I think your point is that all these models are still somewhat specialized. At the same time, it appears that the transformer architecture works well with images, short video and text at the same time in the Flamingo model. And gato can perform 600 tasks while being a very small proof of concept. It appears to me that there is no reason to believe that it won't just scale to every task that you give it data for if it has enough parameters and compute.

1 comments

Yes I've seen those things. They are amazing technical achievements, but in the end they're just clever parlor tricks (with perhaps some limited applicability to a few real business problems). They don't look like forward progress towards any sort of true AGI that could ever pass a rigorous Turing test.
Clearly language models can already fool people into thinking they are human, we might be getting quite close to the adversarial turing test already. In the end, a good initial prompt might be the solution to this, something like "pretend to be a human and step by step create a human identity that you then stick to during the conversation". I'm serious
Choosing a prompt that's a little bit meta seems to work surprisingly well sometimes. It'd be amusing and a little bit poetic if the key to artificial consciousness is to prime a transformer model with "convince yourself that you're human, while paying attention to how you feel".
A minority of the population will always be gullible and easily fooled. So what. Some people were already fooled by the original ELIZA program back in 1966. I would only count a Turing test pass if it can convince a jury of multiple educated examiners after a conversation lasting several hours.
Fooling people with chatbots having clever language constructing has been done for a long, long time, see the Eliza effect[1]. Douglas Hofstadter gave a good demonstration of GPT-3 limitations[2]. GPT-3 is no doubt "better at what it is" than earlier language models. But that doesn't mean it's better at everything humans do with language (tell sense from nonsense, reasonable metacomments, etc).

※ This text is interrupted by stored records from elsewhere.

-- ==== Sys2Proof/Syntax.lean ====
section
/-!
DEFINITION. The commands of the DVN1224: one constructor per row of spec/opcode_table.json. A host command packet carries
a Packet; an access over the host link carries its interface, address and word; an event of the device or its pins names
the unit it happens to and carries what the surroundings of the device supply (a measurement, a received frame, a task's
computed block, a detector's verdict).
-/

namespace Sys2Proof

/-- The interface a register access comes from: the host link or the debug port (spec/03_register_access.md, R140). -/
inductive Iface where
  | host
  | debug
  deriving DecidableEq, Repr

/-- A command packet (spec/04_command_protocol.md, R162): the ring it stands in and its words, the opcode being the row's. -/
structure Packet where
  ring1   : Bool
  auth    : Bool
  noreply : Bool
  urgent  : Bool
  force   : Bool
  cseq    : BitVec 16
  eack    : BitVec 16
  payload : List Word
  tag     : List Word
  crc     : Word
  deriving DecidableEq, Repr

/-- How an SPI frame ends (spec/03_register_access.md, R103 to R112). Of a frame whose words came as commands of their own: whole,
malformed or shorter than four bytes, within a write word, or before the marker of a read word. Or a frame as a whole: the
bytes on MOSI from the fall of CS_N to its rise, how many read words got their marker, and whether CS_N rose before the marker of
one more. -/
inductive FrameEnd where
  | whole
  | malformed
  | partialWrite (addr : BitVec 24)
  | aborted (addr : BitVec 24)
  | bytes (mosi : List Byte) (words : Nat) (cut : Bool)
  deriving DecidableEq, Repr

/-- What STOP or a repeated START ends on I2C (spec/03_register_access.md, R113 to R117): a run of words that came as commands of
their own, with the address of a partial write word; or a transaction as a whole, from its first byte after START: a write with the
bytes that follow, a read of a number of words. -/
inductive I2cEnd where
  | words (partialAt : Option (BitVec 24))
  | write (head : Byte) (data : List Byte)
  | read (head : Byte) (words : Nat)
  deriving DecidableEq, Repr

/-- A sample with its 8-bit tag (spec/05_streams_ports.md, R195): bit 0 VALID, 1 CLIP, 2 DISC, 3 FILL, 4 PROV, 5 TADP,
6 SRC_INV. -/
structure Sample where
  val : Word
  tag : BitVec 8
  deriving DecidableEq, Repr, Inhabited

/-- A subframe as the S/PDIF receiver finds it (spec/05_streams_ports.md, R244, R245, R247): the 24-bit audio field, the validity
bit, the channel-status bit, and whether its parity fails. -/
structure Subframe where
  audio  : BitVec 24
  valid  : Bool
  status : Bool
  perr   : Bool
  deriving DecidableEq, Repr, Inhabited

/-- What the surroundings give a stream for one frame (spec/05_streams_ports.md, R199, R208): the samples of a source that
no state of the device holds (a port, a microphone, a converter), or the values of the ASRC output where the stream converts its
rate, with CLIP where the output itself saturates; how many source frames the ASRC took for them; per channel the tags of the
other input samples within the filter span; and the frames that the S/PDIF receiver took in since it last reported. -/
structure FrameIn where
  samples : List Sample
  taken   : Nat
  span    : List (List (BitVec 8))
  rx      : List (Subframe × Subframe)
  deriving DecidableEq, Repr

/-- Why an ASYNC stream loses lock (spec/05_streams_ports.md, R255): a jump of the ratio, a source without a frame for four periods,
a ratio outside R252. -/
inductive UnlockWhy where
  | jump
  | stalled
  | range
  deriving DecidableEq, Repr

/-- An ASRC that locks (spec/05_streams_ports.md, R254, R255): its stream, the ratio that an ASYNC one tracks in units of 2^-28, and whether
the lock comes within 10 ms of the source's return. -/
structure AsrcLocked where
  sid   : Fin 128
  ratio : Word
  early : Bool
  deriving DecidableEq, Repr

/-- An ASRC that loses lock (spec/05_streams_ports.md, R255): its stream, and why. -/
structure AsrcLost where
  sid : Fin 128
  why : UnlockWhy
  deriving DecidableEq, Repr

/-- What a task hands to an output port for one sample (spec/06_engines_leap.md, R264, R265): a word in Q1.31, an accumulator read out,
with the products entered into what it held before, or a single-precision float. -/
inductive PortValue where
  | fixed (w : Word)
  | acc (start : BitVec 72) (products : List (Word × Word))
  | float (w : Word)
  deriving DecidableEq, Repr

/-- What a task computed for one of its output ports in a block (spec/06_engines_leap.md, R264 to R268): whether it declared
the port its own (__tag_own), and the values, frame by frame, with the tags it wrote (bit 1 CLIP where an earlier read-out saturated). -/
structure PortOut where
  task    : Nat
  port    : Nat
  own     : Bool
  samples : List (PortValue × BitVec 8)
  deriving DecidableEq, Repr

/-- An access of a task to the engine's map by byte address (spec/06_engines_leap.md, R266): a load, a store, a tag written, and the
atomics, whose old value lands in a scalar register. -/
inductive EngOp where
  | load (a : Nat)
  | store (a : Nat) (w : Word)
  | tag (a : Nat) (t : BitVec 8)
  | atomAdd (a : Nat) (v : Word) (reg : Fin 32)
  | atomSwap (a : Nat) (v : Word) (reg : Fin 32)
  deriving DecidableEq, Repr

/-- The byte address that an access names. -/
def EngOp.addr : EngOp → Nat
  | .load a => a
  | .store a _ => a
  | .tag a _ => a
  | .atomAdd a _ _ => a
  | .atomSwap a _ _ => a

/-- What an engine computed in a block: the block time in units of 16 SYS cycles, its output ports, its accesses in order with the task
that makes each (R266), its register file (R263), and how many correctable errors its reads met (R280). -/
structure BlockOut where
  units     : Nat
  outs      : List PortOut
  ops       : List (Nat × EngOp)
  core      : List Word
  corrected : Nat
  deriving DecidableEq, Repr

/-- What an ECC read meets in a copied row (spec/07_shared_banks.md, R347): the column, and the bit of a correctable error, none where the
word is uncorrectable. -/
structure CopyErr where
  col : Fin 64
  bit : Option (Fin 39)
  deriving DecidableEq, Repr

/-- A row copy that ends (spec/07_shared_banks.md, R347, R352): its bank, and what the copy's reads met. -/
structure RowCopied where
  bank : Fin 16
  met  : List CopyErr
  deriving DecidableEq, Repr

/-- An ECC error in an engine's memories (spec/06_engines_leap.md, R280, R281): the engine, and whether the scrub corrected the word. -/
structure EngineEcc where
  n         : Fin 8
  corrected : Bool
  deriving DecidableEq, Repr

/-- What the ECC says of a word that the scrubber reads (spec/07_shared_banks.md, R330 to R332): clean, correctable at a bit,
uncorrectable; or a pass that did not finish in 100 ms. -/
inductive ScrubResult where
  | clean
  | correctable (bit : Fin 39)
  | uncorrectable
  | late
  deriving DecidableEq, Repr

/-- The 50 mA self-test of a leg (spec/08_speaker_channels.md, R389): whether one of its switches conducts while off, and the higher
on-resistance of its two switches in µΩ. -/
structure LegTest where
  leaks : Bool
  ron   : Nat
  deriving DecidableEq, Repr

/-- The leg self-tests and node tests of one channel (spec/08_speaker_channels.md, R369, R389): its nodes P and M in mV while a 50 mA source
pulls them up, and while a 50 mA sink pulls them down, PVDD in mV, and the differential voltage in mV with 50 mA driven from P to M. -/
structure ChanTest where
  legP  : LegTest
  legM  : LegTest
  upP   : Nat
  upM   : Nat
  downP : Nat
  downM : Nat
  pvdd  : Nat
  diff  : Nat
  deriving DecidableEq, Repr

/-- The Measure phase of a DC load test (spec/10_load_jack_diagnostics.md, R479, R480): the mean differential voltage in µV, the mean source
current in µA, and whether the compliance limit was met. -/
structure DcReading where
  microvolts : Nat
  microamps  : Nat
  compliance : Bool
  deriving DecidableEq, Repr

/-- What the tap takes in one period (spec/11_inputs_wake.md, R517, R531): the samples of its decimators in rising order of source code, and
the bias outputs that limit their current. -/
structure TapInput where
  samples : List Sample
  limits  : BitVec 2
  deriving DecidableEq, Repr

/-- The duty of a leg, P or M, in two consecutive periods (spec/15_safety.md, R667): measured and predicted, in 1 / 65536 of a period. -/
structure LegDuty where
  legM       : Bool
  measured0  : BitVec 16
  predicted0 : BitVec 16
  measured1  : BitVec 16
  predicted1 : BitVec 16
  deriving DecidableEq, Repr

/-- One sample of a switch's on-resistance (spec/17_service_life.md, R746): the conversions of the AGE input and of ISNS. -/
structure RonCodes where
  age  : BitVec 12
  isns : BitVec 12
  deriving DecidableEq, Repr

/-- How a limited period follows the one before it on its channel (spec/08_speaker_channels.md, R387, R388): the same period,
through its other leg, the very next one, or a later one. -/
inductive TripPeriod where
  | same
  | next
  | later
  deriving DecidableEq, Repr
/-- The clients of the monitoring converters that request conversions (spec/01_architecture.md, R54; spec/13_monitoring_converters.md, R596). -/
inductive MadcClient where
  | protection
  | diagnostics
  | ageing
  deriving DecidableEq, Repr, Inhabited

/-- A request for a conversion: its client, the mux input, the selector behind it (spec/13_monitoring_converters.md, R593, R594, R596). -/
structure MadcReq where
  client : MadcClient
  input  : Fin 24
  sel    : Fin 8
  deriving DecidableEq, Repr, Inhabited

/-- What a sequencer slot gives on one converter (spec/13_monitoring_converters.md, R591, R592, R596 to R598, R601): the input voltage in µV, the SAFE cycles that the
mux had settled for, those since the reference buffer turned on, whether the conversion did not end in time, and the requests that arrived
during the slot. -/
structure MadcConv where
  volts  : Nat
  settle : Nat
  bufOn  : Nat
  late   : Bool
  reqs   : List MadcReq
  deriving DecidableEq, Repr, Inhabited

/-- The voted copies of R669 (spec/15_safety.md), with the channel, slot or pin of each. -/
inductive Voter where
  | attenuation (chan : Fin 12)
  | croaker (slot : Fin 8)
  | muteN
  | alert (pin : Fin 4)
  | commit
  deriving DecidableEq, Repr

/-- An automatic latent-fault test of R694 (spec/15_safety.md). -/
inductive LatentTest where
  | supervisor
  | monitor
  | parity
  | deadline
  | clock (clk : Fin 4)
  | voltage (supply : Fin 5)
  | voter (v : Voter)
  | spareEngine (n : Fin 8)
  | runningEngine (n : Fin 8)
  deriving DecidableEq, Repr

/-- What the device finds between reset and READY (spec/16_security.md, R715): the levels of HOSTSEL, ADDR1 and ADDR0, BOOTSEL, IOV18
and TESTMODE; a count below that of 24.576 MHz (spec/09_clocks.md, R422); bank rows that fail the start-up march, spare
rows of a bank that fail it (bit k spare row k), and banks whose borrow row or address decoder fails (spec/07_shared_banks.md, R342); engines
and MADCs that fail their start-up test; the images in flash slots A and B, none where the flash does not respond; and
VOUT_MODE of the regulator, none where it does not answer (spec/14_power_states.md, R651). -/
structure BootScan where
  hostsel  : Bool
  addr     : BitVec 2
  bootsel  : Bool
  iov18    : Bool
  testmode : Bool
  refCount : Nat
  rows     : List (Fin 16 × Fin 512)
  spares   : List (Fin 16 × BitVec 8)
  banks    : BitVec 16
  engines  : BitVec 8
  madcs    : BitVec 2
  slotA    : Option (List Word)
  slotB    : Option (List Word)
  vout     : Option (BitVec 8)
  deriving DecidableEq, Repr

[1]https://en.wikipedia.org/wiki/ELIZA_effect [2]https://www.economist.com/by-invitation/2022/06/09/artificia... Note: There's a critique of the article here but if you look at Radford Neal's comment, the point that GPT-3 is a clever lookup tool remains. https://www.greaterwrong.com/posts/ADwayvunaJqBLzawa/contra-...

They’re learning representations of objects. It’s more fundamental than tou seem to realize.
In the end we're all just clever parlor tricks. In the land of inanimate objects, the cleverest parlor trick is king, though.